Mr. mongo who is strict from tens of millions of data. Since the wall of 100 million has come into view, SQL Lite has appeared in a surprising place.

[Impact NoSQL KVS Easy DB mongo redis sqlite What was God speed locally? .. .. ] (http://qiita.com/wan-liner/items/ee07442e5bd4afd5b1b5)

If no processing is required ↑ This was the strongest.

Strictly speaking, it is better to keep the file as gz in a CSV reader. It is physically faster to decompress the compression in memory than to read the file from a regular disk. Of course, except in cases where reading files is faster than memory (SSD? Nvme?). So, CSV has columns, so sometimes I want to use placeholders.

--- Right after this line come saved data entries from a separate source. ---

-- ==== Sys2Proof/Machine/Ops.lean ====
section
/-! DEFINITION. The operations over the bit buffer (00_scope.md R8, 20_memory.md R50 to R61), the two ways a command
ends (60_exceptions.md R220, R222), reset (70_reset_and_hazards.md R250) and the checks in their order (R225, R226). -/

namespace Sys2Proof.Machine

/-- `b[i]` (R6); the buffer has no bit at `i >= N` and no rule asks for one (R23). -/
def bitAt (m : Memory) (i : Nat) : Bool := m.getD i false

/-- R8: the bit string `b[o], ..., b[o+w-1]`, used only when `o + w <= N`. -/
def bits (m : Memory) (o w : Nat) : List Bool := (m.drop o).take w

/-- R8: the unsigned value of a bit string, the first bit the most significant. -/
def valueOf : List Bool → Nat
  | [] => 0
  | b :: bs => (if b then 2 ^ bs.length else 0) + valueOf bs

/-- R8: `MemRead(o, w)`. -/
def memRead (m : Memory) (o w : Nat) : Nat := valueOf (bits m o w)

/-- The `n` low bits of `v`, most significant first: bit `n-1-k` of `v` at place `k` (R8). -/
def bitsOf : Nat → Nat → List Bool
  | 0, _ => []
  | n + 1, v => v.testBit n :: bitsOf n v

/-- R8: `MemWrite(N, n, v)`: append at the current end (R61). -/
def memWrite (m : Memory) (n v : Nat) : Memory := m ++ bitsOf n v

/-- R8: end the command normally, `CODE <- 0`, `R <- r`. -/
def State.done (s : State) (r : Result) : State := { s with code := .ok, result := r }

/-- R222: end the command as a fault with code `e`: `CODE <- e`, `R <- NONE`, and nothing else. This is all there is
of taking an exception (R231); there is no return from one (R232). -/
def State.raise (s : State) (e : Code) : State := { s with code := e, result := .none }

/-- R250: the reset event puts every piece of the block's state at its value of R38. -/
def State.resetBlock (s : State) : State := { s with ph := .loading, buf := [], code := .ok, result := .none }

/-- R226 for `APP` (R101): the fault it ends in, if any. -/
def appFault (nmax : Nat) (ph : Phase) (n cnt : Nat) : Option Code :=
  if ph ≠ .loading then some .eState
  else if nmax < n + cnt then some .eCapacity
  else none

/-- R226 for `GETU` and `GETS` (R121, R122, R126). -/
def intFault (ph : Phase) (n offset width : Nat) : Option Code :=
  if ph ≠ .sealed then some .eState
  else if width = 0 ∨ n < offset + width then some .eRange
  else if Config.wmax < width then some .eWidth
  else none

/-- R226 for `GETT` (R140, R223). -/
def textFault (ph : Phase) (n offset width : Nat) : Option Code :=
  if ph ≠ .sealed then some .eState
  else if width = 0 ∨ n < offset + width then some .eRange
  else if width % 6 ≠ 0 then some .eRange
  else none

/-- R220: a command ends in its first fault or else in its effect `t`. -/
def State.orFault (s : State) (f : Option Code) (t : State) : State :=
  match f with
  | some e => s.raise e
  | none => t

end Sys2Proof.Machine
end

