-- ==== Sys2Proof/Machine/Flags.lean ====
section
/-! DEFINITION. The flags of BFX are the three fields of `STATUS` (10_state.md R25, R26, R29, R36). -/

namespace Sys2Proof.Machine

/-- R221: the number of a status code. -/
def codeBits : Code → BitVec 4
  | .ok => 0
  | .eRange => 1
  | .eIllegal => 2
  | .eState => 3
  | .eWidth => 4
  | .eCapacity => 5

/-- R26: `KIND`, a function of `R`. -/
def kindBits : Result → BitVec 2
  | .none => 0
  | .int _ => 1
  | .text _ => 2

/-- R21: `PH` as a bit. -/
def phaseBit : Phase → BitVec 1
  | .loading => 0
  | .sealed => 1

/-- R29: `STATUS`, `[3:0] CODE`, `[5:4] KIND`, `[6] PH`, `[31:7]` read as 0. -/
def statusWord (s : State) : Word := (0 : BitVec 25) ++ phaseBit s.ph ++ kindBits s.result ++ codeBits s.code

end Sys2Proof.Machine
end

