-- ==== Sys2Proof/Tests/Slice0.lean ====
section
/-! SUPPORT. The model's own tests (expected results from 95_test_vectors.md and the rules' own examples), and one named
witness per clause of a statement that has hypotheses. -/

namespace Sys2Proof.Tests

open Sys2Proof Sys2Proof.Machine

/-! ## Helpers -/

/-- The next state, if there is one. -/
def nextOf (o : Host.Outcome State Fault Refusal) : Option State :=
  match o with
  | .next t => some t
  | .fault _ => none
  | .refused _ => none

/-- What a command leaves in `CODE` and `R`. -/
def answerOf (i : Instr) (s : State) : Option (Code × Result) := (nextOf (exec i s)).map fun t => (t.code, t.result)

/-- `Sealed(m)` with the capacity `cap`. -/
def sealedWith (cap : Nat) (m : Memory) : State := { State.resetOf ⟨cap⟩ with ph := .sealed, buf := m }

/-- `Loading(m)` with the capacity `cap`. -/
def loadingWith (cap : Nat) (m : Memory) : State := { State.resetOf ⟨cap⟩ with buf := m }

/-- Buffer T1 of 95_test_vectors.md section 2: bytes `15 8C F0 0F A5 5A`. -/
def bufT1 : Memory := bitsOf 48 0x158CF00FA55A

/-- Buffer T2 of section 3: `101`, then fourteen groups. -/
def bufT2 : Memory :=
  [true, false, true] ++ [1, 0, 2, 32, 32, 0, 0, 0, 32, 0, 26, 57, 63, 31].flatMap (bitsOf 6)

def stT1 : State := sealedWith 1024 bufT1
def stT2 : State := sealedWith 1024 bufT2

/-- The host's next action on a state. -/
def doing (a : HostAction) (s : State) : State := { s with todo := [a] }

/-- A host about to read `p` from a block that holds `r`. -/
def reading (p : Port) (r : Result) : State := doing (.read p) { stT1 with result := r }

/-! ## WellFormed: an ill-formed term for each check (R73, R80) -/

theorem test_wf_cnt_zero : (Instr.app 0 5).wf = false := by decide
theorem test_wf_cnt_seventeen : (Instr.app 17 5).wf = false := by decide
theorem test_wf_cnt_bounds : (Instr.app 1 5).wf = true ∧ (Instr.app 16 5).wf = true := by decide
theorem test_wf_getu_zero : (Instr.getu 0 0).wf = true ∧ (Instr.getu 65535 4095).wf = true := by decide
theorem test_canonical_refuses : (Instr.app 3 0xFFFD).canonical = false ∧ (Instr.app 3 5).canonical = true := by decide

/-! ## Decode: words written out bit by bit from R72 to R75, and the illegal words of section 5 -/

theorem test_decode_clr : decode 0b0001_000000000000_0000000000000000#32 = .command .clr := by decide
theorem test_decode_app :
    decode 0b0010_000000000011_1111111111111101#32 = .command (.app 3 0xFFFD) := by decide
theorem test_decode_seal : decode 0b0011_000000000000_0000000000000000#32 = .command .sealBuf := by decide
theorem test_decode_len : decode 0b0100_000000000000_0000000000000000#32 = .command .len := by decide
theorem test_decode_getu :
    decode 0b0101_000000011110_0000000000001000#32 = .command (.getu 8 30) := by decide
theorem test_decode_gets :
    decode 0b0110_111111111111_1111111111111111#32 = .command (.gets 65535 4095) := by decide
theorem test_decode_gett :
    decode 0b0111_000000100100_0000000000000011#32 = .command (.gett 3 36) := by decide
theorem test_decode_reserved :
    decode 0x00000000 = .illegal (.reservedOpcode 0) ∧ decode 0x80000000 = .illegal (.reservedOpcode 8) ∧
    decode 0x90001234 = .illegal (.reservedOpcode 9) ∧ decode 0xFFFFFFFF = .illegal (.reservedOpcode 15) := by decide
theorem test_decode_formatZ_bits :
    decode 0x10000001 = .illegal (.reservedBits 1) ∧ decode 0x30010000 = .illegal (.reservedBits 3) ∧
    decode 0x40000001 = .illegal (.reservedBits 4) ∧ decode 0x40008000 = .illegal (.reservedBits 4) := by decide
theorem test_decode_bad_count :
    decode 0x20000000 = .illegal (.badCount 0) ∧ decode 0x20000001 = .illegal (.badCount 0) ∧
    decode 0x20110000 = .illegal (.badCount 17) ∧ decode 0x2FFF0000 = .illegal (.badCount 4095) := by decide
theorem test_decodeTableWord :
    decodeTableWord 32 0x70060003 = some (.gett 3 6) ∧ decodeTableWord 32 0x20000000 = none ∧
    decodeTableWord 64 0x10000000 = none := by decide
/-- R83's canonical word of a spelling with ignored bits set (R86). -/
theorem test_encode_canonical : encode (.app 3 0xFFFD) = 0x20030005 ∧ encode (.gets 5 11) = 0x600B0005 := by decide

To make the SQL easier to read, I would like you to use a placeholder with the column name: column_name1 to escape or automatically sanitize it.

Use the column name as a key in the CSV row list to make a dictionary in one shot:

data=dict(zip(keys,row))

keys is a list of column names Example: ('id','title') row is a CSV row separated by a delimiter Example: 1111 "\ t" aaaa Now data is a dictionary like {id: 1111, title: aaaa}. It's magic.

cursor.execute('insert into table (:id,:title)',data)

You can use placeholders like mysql. When it's not a dictionary?

cursor.execute('insert into table (?,?)',row)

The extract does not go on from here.